Requirement
Report how many lines below contain the word "resetChip", and give only that number.

Provided records
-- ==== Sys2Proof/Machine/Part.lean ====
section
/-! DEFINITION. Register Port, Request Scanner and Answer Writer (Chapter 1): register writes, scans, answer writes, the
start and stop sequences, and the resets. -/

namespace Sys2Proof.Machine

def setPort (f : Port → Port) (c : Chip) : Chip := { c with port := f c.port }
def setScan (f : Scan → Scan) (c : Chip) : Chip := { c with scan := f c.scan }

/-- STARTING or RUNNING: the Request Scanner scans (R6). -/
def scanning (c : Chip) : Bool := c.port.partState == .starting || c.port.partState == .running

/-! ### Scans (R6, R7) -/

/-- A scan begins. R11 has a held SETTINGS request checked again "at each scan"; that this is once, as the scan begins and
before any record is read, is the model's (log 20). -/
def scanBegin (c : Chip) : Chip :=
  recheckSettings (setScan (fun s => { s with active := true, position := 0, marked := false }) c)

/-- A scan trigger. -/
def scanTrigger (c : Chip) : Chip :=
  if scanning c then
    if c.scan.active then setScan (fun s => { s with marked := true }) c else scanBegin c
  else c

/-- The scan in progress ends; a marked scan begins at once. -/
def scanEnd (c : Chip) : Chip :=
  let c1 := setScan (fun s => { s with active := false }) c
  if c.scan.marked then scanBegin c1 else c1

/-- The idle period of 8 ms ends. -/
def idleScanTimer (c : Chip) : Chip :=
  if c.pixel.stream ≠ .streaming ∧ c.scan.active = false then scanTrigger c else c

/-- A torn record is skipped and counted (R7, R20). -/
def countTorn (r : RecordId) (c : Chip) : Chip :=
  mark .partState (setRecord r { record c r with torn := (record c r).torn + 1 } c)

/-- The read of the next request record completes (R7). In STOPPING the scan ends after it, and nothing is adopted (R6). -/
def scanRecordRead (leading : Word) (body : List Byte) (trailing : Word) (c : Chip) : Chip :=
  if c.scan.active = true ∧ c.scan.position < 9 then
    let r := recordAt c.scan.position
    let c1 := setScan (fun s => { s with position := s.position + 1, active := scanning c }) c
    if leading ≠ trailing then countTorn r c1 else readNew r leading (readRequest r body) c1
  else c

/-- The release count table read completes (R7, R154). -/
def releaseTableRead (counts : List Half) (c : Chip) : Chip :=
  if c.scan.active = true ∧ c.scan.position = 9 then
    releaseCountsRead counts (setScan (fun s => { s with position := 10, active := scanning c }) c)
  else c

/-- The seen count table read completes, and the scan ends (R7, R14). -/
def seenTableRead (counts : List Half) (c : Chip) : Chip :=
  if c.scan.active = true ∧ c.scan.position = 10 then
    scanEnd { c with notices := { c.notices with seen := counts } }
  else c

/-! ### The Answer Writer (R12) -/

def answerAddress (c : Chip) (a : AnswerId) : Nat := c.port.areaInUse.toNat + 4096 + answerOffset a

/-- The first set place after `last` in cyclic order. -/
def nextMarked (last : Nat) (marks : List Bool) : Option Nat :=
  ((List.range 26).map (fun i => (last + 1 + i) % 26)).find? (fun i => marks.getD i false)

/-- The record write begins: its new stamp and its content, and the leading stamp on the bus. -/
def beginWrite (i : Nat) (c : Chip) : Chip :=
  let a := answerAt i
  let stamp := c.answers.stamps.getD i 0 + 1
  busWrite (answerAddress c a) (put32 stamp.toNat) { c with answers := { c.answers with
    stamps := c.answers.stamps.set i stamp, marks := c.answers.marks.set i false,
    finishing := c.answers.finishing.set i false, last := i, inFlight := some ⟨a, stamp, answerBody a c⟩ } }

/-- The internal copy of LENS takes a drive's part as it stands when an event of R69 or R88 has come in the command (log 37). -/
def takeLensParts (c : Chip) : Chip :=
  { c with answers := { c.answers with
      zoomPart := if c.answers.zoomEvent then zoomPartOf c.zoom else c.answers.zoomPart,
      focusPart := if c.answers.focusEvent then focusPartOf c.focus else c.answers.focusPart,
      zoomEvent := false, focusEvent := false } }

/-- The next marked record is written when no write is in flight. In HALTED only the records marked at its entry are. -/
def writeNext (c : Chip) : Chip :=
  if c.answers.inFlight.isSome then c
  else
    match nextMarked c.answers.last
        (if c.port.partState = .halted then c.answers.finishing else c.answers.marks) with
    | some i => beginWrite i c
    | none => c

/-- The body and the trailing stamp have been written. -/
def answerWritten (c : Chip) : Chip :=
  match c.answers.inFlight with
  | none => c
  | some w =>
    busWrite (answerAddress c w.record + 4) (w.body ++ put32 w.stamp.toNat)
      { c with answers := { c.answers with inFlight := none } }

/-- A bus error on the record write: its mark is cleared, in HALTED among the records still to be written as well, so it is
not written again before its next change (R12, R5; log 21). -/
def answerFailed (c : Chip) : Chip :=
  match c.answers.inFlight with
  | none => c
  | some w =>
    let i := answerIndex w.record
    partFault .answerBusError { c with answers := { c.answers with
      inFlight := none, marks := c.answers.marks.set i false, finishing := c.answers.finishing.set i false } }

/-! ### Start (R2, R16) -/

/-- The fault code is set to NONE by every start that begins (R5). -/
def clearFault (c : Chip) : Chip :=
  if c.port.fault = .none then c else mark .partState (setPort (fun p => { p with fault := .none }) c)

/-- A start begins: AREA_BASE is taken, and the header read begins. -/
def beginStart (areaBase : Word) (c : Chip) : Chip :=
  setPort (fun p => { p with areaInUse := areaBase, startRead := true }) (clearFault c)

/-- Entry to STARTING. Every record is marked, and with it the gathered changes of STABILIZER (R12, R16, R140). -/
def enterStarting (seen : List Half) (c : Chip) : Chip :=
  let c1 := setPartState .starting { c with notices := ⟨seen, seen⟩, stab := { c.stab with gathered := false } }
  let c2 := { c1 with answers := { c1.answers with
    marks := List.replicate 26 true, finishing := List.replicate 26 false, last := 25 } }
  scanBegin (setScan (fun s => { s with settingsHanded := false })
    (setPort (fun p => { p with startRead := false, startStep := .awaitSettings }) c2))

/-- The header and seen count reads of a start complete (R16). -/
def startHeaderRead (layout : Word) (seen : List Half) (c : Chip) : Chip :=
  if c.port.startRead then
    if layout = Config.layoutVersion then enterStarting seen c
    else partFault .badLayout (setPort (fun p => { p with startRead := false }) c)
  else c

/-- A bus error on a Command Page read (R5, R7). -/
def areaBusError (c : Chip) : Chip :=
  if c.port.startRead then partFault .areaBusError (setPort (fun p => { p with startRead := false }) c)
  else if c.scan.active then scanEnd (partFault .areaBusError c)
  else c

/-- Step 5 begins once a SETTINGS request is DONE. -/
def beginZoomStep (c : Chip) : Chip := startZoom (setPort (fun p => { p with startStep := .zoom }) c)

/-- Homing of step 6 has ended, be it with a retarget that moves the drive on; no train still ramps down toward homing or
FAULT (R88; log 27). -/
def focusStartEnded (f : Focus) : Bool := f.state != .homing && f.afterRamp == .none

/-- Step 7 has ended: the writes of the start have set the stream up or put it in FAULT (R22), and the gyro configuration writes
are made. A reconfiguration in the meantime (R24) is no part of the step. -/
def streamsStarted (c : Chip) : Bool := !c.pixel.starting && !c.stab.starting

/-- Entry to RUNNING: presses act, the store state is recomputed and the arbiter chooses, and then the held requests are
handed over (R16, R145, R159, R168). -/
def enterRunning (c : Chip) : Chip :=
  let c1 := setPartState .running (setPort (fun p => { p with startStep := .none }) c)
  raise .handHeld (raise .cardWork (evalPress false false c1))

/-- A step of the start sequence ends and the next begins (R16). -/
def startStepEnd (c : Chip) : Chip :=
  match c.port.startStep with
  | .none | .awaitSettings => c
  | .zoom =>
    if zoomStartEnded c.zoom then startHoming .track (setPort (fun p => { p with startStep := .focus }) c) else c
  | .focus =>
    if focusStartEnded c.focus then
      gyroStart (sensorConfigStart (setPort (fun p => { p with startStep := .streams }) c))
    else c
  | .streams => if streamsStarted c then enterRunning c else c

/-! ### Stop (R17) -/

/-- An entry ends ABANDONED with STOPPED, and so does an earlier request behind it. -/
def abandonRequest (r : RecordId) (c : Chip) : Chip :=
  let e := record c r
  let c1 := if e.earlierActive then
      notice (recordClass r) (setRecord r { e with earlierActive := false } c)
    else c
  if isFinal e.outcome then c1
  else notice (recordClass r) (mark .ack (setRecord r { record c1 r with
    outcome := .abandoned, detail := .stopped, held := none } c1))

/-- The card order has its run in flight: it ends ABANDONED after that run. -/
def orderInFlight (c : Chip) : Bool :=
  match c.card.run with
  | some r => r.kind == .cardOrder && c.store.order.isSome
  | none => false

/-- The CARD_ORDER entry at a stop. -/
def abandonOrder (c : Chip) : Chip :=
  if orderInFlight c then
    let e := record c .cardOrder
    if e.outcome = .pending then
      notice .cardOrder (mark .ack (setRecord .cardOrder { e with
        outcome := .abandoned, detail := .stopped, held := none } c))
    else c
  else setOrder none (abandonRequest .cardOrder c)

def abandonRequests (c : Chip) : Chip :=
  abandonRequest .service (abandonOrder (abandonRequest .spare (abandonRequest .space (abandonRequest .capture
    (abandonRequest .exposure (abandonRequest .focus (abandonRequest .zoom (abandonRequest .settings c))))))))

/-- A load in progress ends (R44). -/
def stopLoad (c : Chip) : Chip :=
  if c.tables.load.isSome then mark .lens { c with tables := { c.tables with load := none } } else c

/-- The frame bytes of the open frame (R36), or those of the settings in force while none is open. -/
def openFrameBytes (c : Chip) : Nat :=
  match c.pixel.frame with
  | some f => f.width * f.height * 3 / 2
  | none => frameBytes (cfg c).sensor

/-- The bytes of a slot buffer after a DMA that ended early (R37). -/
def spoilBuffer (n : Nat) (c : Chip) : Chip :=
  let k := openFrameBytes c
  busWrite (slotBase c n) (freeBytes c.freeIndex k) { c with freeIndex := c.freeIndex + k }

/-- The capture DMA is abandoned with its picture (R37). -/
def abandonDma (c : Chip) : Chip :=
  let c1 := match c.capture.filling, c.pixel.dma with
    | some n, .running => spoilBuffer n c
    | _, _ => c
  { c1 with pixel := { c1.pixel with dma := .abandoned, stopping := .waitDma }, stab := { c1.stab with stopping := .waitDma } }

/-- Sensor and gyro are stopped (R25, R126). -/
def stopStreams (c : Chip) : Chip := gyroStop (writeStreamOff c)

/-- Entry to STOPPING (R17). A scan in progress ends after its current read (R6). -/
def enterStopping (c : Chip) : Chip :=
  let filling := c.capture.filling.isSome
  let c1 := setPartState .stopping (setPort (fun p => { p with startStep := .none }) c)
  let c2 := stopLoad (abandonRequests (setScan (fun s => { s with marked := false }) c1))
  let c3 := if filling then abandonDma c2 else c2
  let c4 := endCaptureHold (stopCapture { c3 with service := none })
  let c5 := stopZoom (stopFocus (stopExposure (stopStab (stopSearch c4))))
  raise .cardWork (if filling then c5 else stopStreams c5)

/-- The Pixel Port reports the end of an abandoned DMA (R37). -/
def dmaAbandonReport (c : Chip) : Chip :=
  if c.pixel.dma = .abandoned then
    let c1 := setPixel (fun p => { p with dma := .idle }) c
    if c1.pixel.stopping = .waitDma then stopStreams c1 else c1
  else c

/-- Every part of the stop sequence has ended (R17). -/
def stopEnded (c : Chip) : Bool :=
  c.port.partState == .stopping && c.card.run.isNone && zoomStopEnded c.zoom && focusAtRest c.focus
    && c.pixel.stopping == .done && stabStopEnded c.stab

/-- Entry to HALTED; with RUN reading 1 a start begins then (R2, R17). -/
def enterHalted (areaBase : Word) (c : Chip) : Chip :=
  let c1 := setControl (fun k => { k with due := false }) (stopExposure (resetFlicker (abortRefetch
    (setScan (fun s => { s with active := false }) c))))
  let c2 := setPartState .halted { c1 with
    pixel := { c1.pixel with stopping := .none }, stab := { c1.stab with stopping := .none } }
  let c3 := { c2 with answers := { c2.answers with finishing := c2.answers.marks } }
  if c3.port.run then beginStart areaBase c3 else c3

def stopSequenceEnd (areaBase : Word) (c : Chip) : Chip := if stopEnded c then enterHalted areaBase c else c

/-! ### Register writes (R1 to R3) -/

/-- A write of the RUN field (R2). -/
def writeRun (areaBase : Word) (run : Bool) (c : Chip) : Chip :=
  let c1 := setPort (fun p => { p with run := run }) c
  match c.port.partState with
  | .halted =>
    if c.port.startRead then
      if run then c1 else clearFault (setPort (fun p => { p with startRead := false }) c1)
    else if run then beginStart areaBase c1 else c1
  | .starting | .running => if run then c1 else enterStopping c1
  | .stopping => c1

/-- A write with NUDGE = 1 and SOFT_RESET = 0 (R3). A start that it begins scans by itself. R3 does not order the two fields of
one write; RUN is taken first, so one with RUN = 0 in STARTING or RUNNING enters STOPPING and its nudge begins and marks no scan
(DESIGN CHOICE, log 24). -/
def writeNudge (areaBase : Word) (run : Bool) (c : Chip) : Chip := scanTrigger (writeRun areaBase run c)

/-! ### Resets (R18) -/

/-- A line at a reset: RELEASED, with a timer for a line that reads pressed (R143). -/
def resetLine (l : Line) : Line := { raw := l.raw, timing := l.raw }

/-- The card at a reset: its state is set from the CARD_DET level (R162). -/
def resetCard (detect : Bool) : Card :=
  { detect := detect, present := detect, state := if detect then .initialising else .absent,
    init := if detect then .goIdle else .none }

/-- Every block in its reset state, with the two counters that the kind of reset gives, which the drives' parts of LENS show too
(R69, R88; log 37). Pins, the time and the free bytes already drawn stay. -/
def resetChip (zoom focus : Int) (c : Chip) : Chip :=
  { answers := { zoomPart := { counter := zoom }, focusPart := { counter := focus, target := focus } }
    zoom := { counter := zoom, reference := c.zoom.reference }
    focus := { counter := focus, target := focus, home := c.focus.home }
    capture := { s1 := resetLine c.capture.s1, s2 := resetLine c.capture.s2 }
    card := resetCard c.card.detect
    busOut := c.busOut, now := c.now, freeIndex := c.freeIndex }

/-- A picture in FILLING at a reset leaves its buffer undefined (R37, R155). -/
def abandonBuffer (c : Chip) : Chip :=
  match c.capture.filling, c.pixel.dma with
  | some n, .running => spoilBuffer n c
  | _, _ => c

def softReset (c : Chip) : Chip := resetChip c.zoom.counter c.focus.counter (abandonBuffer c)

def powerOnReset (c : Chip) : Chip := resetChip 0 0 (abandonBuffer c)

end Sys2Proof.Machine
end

Problem solution
3